--- WHAT YOU ARE ASKED TO DO ---
Reproduce each line from the records that holds "sramPoison".

[[ EXTRACTED ENTRIES open ]]

/-! ### draw -/
@[simp] theorem draw_pins (s : State) : (draw s).pins = s.pins := id rfl
@[simp] theorem draw_fuses (s : State) : (draw s).fuses = s.fuses := id rfl
@[simp] theorem draw_phase (s : State) : (draw s).phase = s.phase := id rfl
@[simp] theorem draw_timer (s : State) : (draw s).timer = s.timer := id rfl
@[simp] theorem draw_timerFrac (s : State) : (draw s).timerFrac = s.timerFrac := id rfl
@[simp] theorem draw_regs (s : State) : (draw s).regs = s.regs := id rfl
@[simp] theorem draw_latched (s : State) : (draw s).latched = s.latched := id rfl
@[simp] theorem draw_causes (s : State) : (draw s).causes = s.causes := id rfl
@[simp] theorem draw_staleMid (s : State) : (draw s).staleMid = s.staleMid := id rfl
@[simp] theorem draw_tiles (s : State) : (draw s).tiles = s.tiles := id rfl
@[simp] theorem draw_sram (s : State) : (draw s).sram = s.sram := id rfl
@[simp] theorem draw_sramPoison (s : State) : (draw s).sramPoison = s.sramPoison := id rfl
@[simp] theorem draw_mesh (s : State) : (draw s).mesh = s.mesh := id rfl
@[simp] theorem draw_rowBus (s : State) : (draw s).rowBus = s.rowBus := id rfl
@[simp] theorem draw_scaleBus (s : State) : (draw s).scaleBus = s.scaleBus := id rfl
@[simp] theorem draw_range (s : State) : (draw s).range = s.range := id rfl
@[simp] theorem draw_zip (s : State) : (draw s).zip = s.zip := id rfl
@[simp] theorem draw_packed (s : State) : (draw s).packed = s.packed := id rfl
@[simp] theorem draw_bindings (s : State) : (draw s).bindings = s.bindings := id rfl
@[simp] theorem draw_reqs (s : State) : (draw s).reqs = s.reqs := id rfl
@[simp] theorem draw_chans (s : State) : (draw s).chans = s.chans := id rfl
@[simp] theorem draw_serials (s : State) : (draw s).serials = s.serials := id rfl
@[simp] theorem draw_handles (s : State) : (draw s).handles = s.handles := id rfl
@[simp] theorem draw_versions (s : State) : (draw s).versions = s.versions := id rfl
@[simp] theorem draw_rallies (s : State) : (draw s).rallies = s.rallies := id rfl
@[simp] theorem draw_selects (s : State) : (draw s).selects = s.selects := id rfl
@[simp] theorem draw_deferred (s : State) : (draw s).deferred = s.deferred := id rfl
@[simp] theorem draw_ws (s : State) : (draw s).ws = s.ws := id rfl
@[simp] theorem draw_mail (s : State) : (draw s).mail = s.mail := id rfl
@[simp] theorem draw_hostFns (s : State) : (draw s).hostFns = s.hostFns := id rfl
@[simp] theorem draw_badSlots (s : State) : (draw s).badSlots = s.badSlots := id rfl
@[simp] theorem draw_parity (s : State) : (draw s).parity = s.parity := id rfl
@[simp] theorem draw_powerN (s : State) : (draw s).powerN = s.powerN := id rfl
@[simp] theorem draw_powerS (s : State) : (draw s).powerS = s.powerS := id rfl
@[simp] theorem draw_votes (s : State) : (draw s).votes = s.votes := id rfl
@[simp] theorem draw_samples (s : State) : (draw s).samples = s.samples := id rfl
@[simp] theorem draw_lowSamples (s : State) : (draw s).lowSamples = s.lowSamples := id rfl
@[simp] theorem draw_ring (s : State) : (draw s).ring = s.ring := id rfl
@[simp] theorem draw_qps (s : State) : (draw s).qps = s.qps := id rfl
@[simp] theorem draw_heldOut (s : State) : (draw s).heldOut = s.heldOut := id rfl
@[simp] theorem draw_replicaN (s : State) : (draw s).replicaN = s.replicaN := id rfl
@[simp] theorem draw_replicaS (s : State) : (draw s).replicaS = s.replicaS := id rfl
@[simp] theorem draw_complexN (s : State) : (draw s).complexN = s.complexN := id rfl
@[simp] theorem draw_complexS (s : State) : (draw s).complexS = s.complexS := id rfl
@[simp] theorem draw_update (s : State) : (draw s).update = s.update := id rfl
@[simp] theorem draw_boot (s : State) : (draw s).boot = s.boot := id rfl
@[simp] theorem draw_restores (s : State) : (draw s).restores = s.restores := id rfl
@[simp] theorem draw_releasedAt (s : State) : (draw s).releasedAt = s.releasedAt := id rfl
@[simp] theorem draw_sensors (s : State) : (draw s).sensors = s.sensors := id rfl
@[simp] theorem draw_save (s : State) : (draw s).save = s.save := id rfl
@[simp] theorem draw_record (s : State) : (draw s).record = s.record := id rfl
@[simp] theorem draw_out (s : State) : (draw s).out = s.out := id rfl
@[simp] theorem draw_pending (s : State) : (draw s).pending = s.pending := id rfl

/-! ### reach -/
@[simp] theorem reach_pins (n : Nat) (s : State) : (reach n s).pins = s.pins := id rfl
@[simp] theorem reach_fuses (n : Nat) (s : State) : (reach n s).fuses = s.fuses := id rfl
@[simp] theorem reach_phase (n : Nat) (s : State) : (reach n s).phase = s.phase := id rfl
@[simp] theorem reach_timerFrac (n : Nat) (s : State) : (reach n s).timerFrac = s.timerFrac := id rfl
@[simp] theorem reach_regs (n : Nat) (s : State) : (reach n s).regs = s.regs := id rfl
@[simp] theorem reach_latched (n : Nat) (s : State) : (reach n s).latched = s.latched := id rfl
@[simp] theorem reach_causes (n : Nat) (s : State) : (reach n s).causes = s.causes := id rfl
@[simp] theorem reach_staleMid (n : Nat) (s : State) : (reach n s).staleMid = s.staleMid := id rfl
@[simp] theorem reach_tiles (n : Nat) (s : State) : (reach n s).tiles = s.tiles := id rfl
@[simp] theorem reach_sram (n : Nat) (s : State) : (reach n s).sram = s.sram := id rfl
@[simp] theorem reach_sramPoison (n : Nat) (s : State) : (reach n s).sramPoison = s.sramPoison := id rfl
@[simp] theorem reach_mesh (n : Nat) (s : State) : (reach n s).mesh = s.mesh := id rfl
@[simp] theorem reach_rowBus (n : Nat) (s : State) : (reach n s).rowBus = s.rowBus := id rfl
@[simp] theorem reach_scaleBus (n : Nat) (s : State) : (reach n s).scaleBus = s.scaleBus := id rfl
@[simp] theorem reach_range (n : Nat) (s : State) : (reach n s).range = s.range := id rfl
@[simp] theorem reach_zip (n : Nat) (s : State) : (reach n s).zip = s.zip := id rfl
@[simp] theorem reach_packed (n : Nat) (s : State) : (reach n s).packed = s.packed := id rfl
@[simp] theorem reach_bindings (n : Nat) (s : State) : (reach n s).bindings = s.bindings := id rfl
@[simp] theorem reach_reqs (n : Nat) (s : State) : (reach n s).reqs = s.reqs := id rfl
@[simp] theorem reach_chans (n : Nat) (s : State) : (reach n s).chans = s.chans := id rfl
@[simp] theorem reach_serials (n : Nat) (s : State) : (reach n s).serials = s.serials := id rfl
@[simp] theorem reach_handles (n : Nat) (s : State) : (reach n s).handles = s.handles := id rfl
@[simp] theorem reach_versions (n : Nat) (s : State) : (reach n s).versions = s.versions := id rfl
@[simp] theorem reach_rallies (n : Nat) (s : State) : (reach n s).rallies = s.rallies := id rfl
@[simp] theorem reach_selects (n : Nat) (s : State) : (reach n s).selects = s.selects := id rfl
@[simp] theorem reach_deferred (n : Nat) (s : State) : (reach n s).deferred = s.deferred := id rfl
@[simp] theorem reach_ws (n : Nat) (s : State) : (reach n s).ws = s.ws := id rfl
@[simp] theorem reach_mail (n : Nat) (s : State) : (reach n s).mail = s.mail := id rfl
@[simp] theorem reach_hostFns (n : Nat) (s : State) : (reach n s).hostFns = s.hostFns := id rfl
@[simp] theorem reach_badSlots (n : Nat) (s : State) : (reach n s).badSlots = s.badSlots := id rfl
@[simp] theorem reach_parity (n : Nat) (s : State) : (reach n s).parity = s.parity := id rfl
@[simp] theorem reach_powerN (n : Nat) (s : State) : (reach n s).powerN = s.powerN := id rfl
@[simp] theorem reach_powerS (n : Nat) (s : State) : (reach n s).powerS = s.powerS := id rfl
@[simp] theorem reach_votes (n : Nat) (s : State) : (reach n s).votes = s.votes := id rfl
@[simp] theorem reach_samples (n : Nat) (s : State) : (reach n s).samples = s.samples := id rfl
@[simp] theorem reach_lowSamples (n : Nat) (s : State) : (reach n s).lowSamples = s.lowSamples := id rfl
@[simp] theorem reach_ring (n : Nat) (s : State) : (reach n s).ring = s.ring := id rfl
@[simp] theorem reach_qps (n : Nat) (s : State) : (reach n s).qps = s.qps := id rfl
@[simp] theorem reach_heldOut (n : Nat) (s : State) : (reach n s).heldOut = s.heldOut := id rfl
@[simp] theorem reach_replicaN (n : Nat) (s : State) : (reach n s).replicaN = s.replicaN := id rfl
@[simp] theorem reach_replicaS (n : Nat) (s : State) : (reach n s).replicaS = s.replicaS := id rfl
@[simp] theorem reach_complexN (n : Nat) (s : State) : (reach n s).complexN = s.complexN := id rfl
@[simp] theorem reach_complexS (n : Nat) (s : State) : (reach n s).complexS = s.complexS := id rfl
@[simp] theorem reach_update (n : Nat) (s : State) : (reach n s).update = s.update := id rfl
@[simp] theorem reach_boot (n : Nat) (s : State) : (reach n s).boot = s.boot := id rfl
@[simp] theorem reach_restores (n : Nat) (s : State) : (reach n s).restores = s.restores := id rfl
@[simp] theorem reach_releasedAt (n : Nat) (s : State) : (reach n s).releasedAt = s.releasedAt := id rfl
@[simp] theorem reach_sensors (n : Nat) (s : State) : (reach n s).sensors = s.sensors := id rfl
@[simp] theorem reach_save (n : Nat) (s : State) : (reach n s).save = s.save := id rfl
@[simp] theorem reach_record (n : Nat) (s : State) : (reach n s).record = s.record := id rfl
@[simp] theorem reach_free (n : Nat) (s : State) : (reach n s).free = s.free := id rfl
@[simp] theorem reach_out (n : Nat) (s : State) : (reach n s).out = s.out := id rfl
@[simp] theorem reach_pending (n : Nat) (s : State) : (reach n s).pending = s.pending := id rfl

[[ EXTRACTED ENTRIES closed ]]

--- TASK SOLUTION ---
@[simp] theorem draw_sramPoison (s : State) : (draw s).sramPoison = s.sramPoison := id rfl
@[simp] theorem reach_sramPoison (n : Nat) (s : State) : (reach n s).sramPoison = s.sramPoison := id rfl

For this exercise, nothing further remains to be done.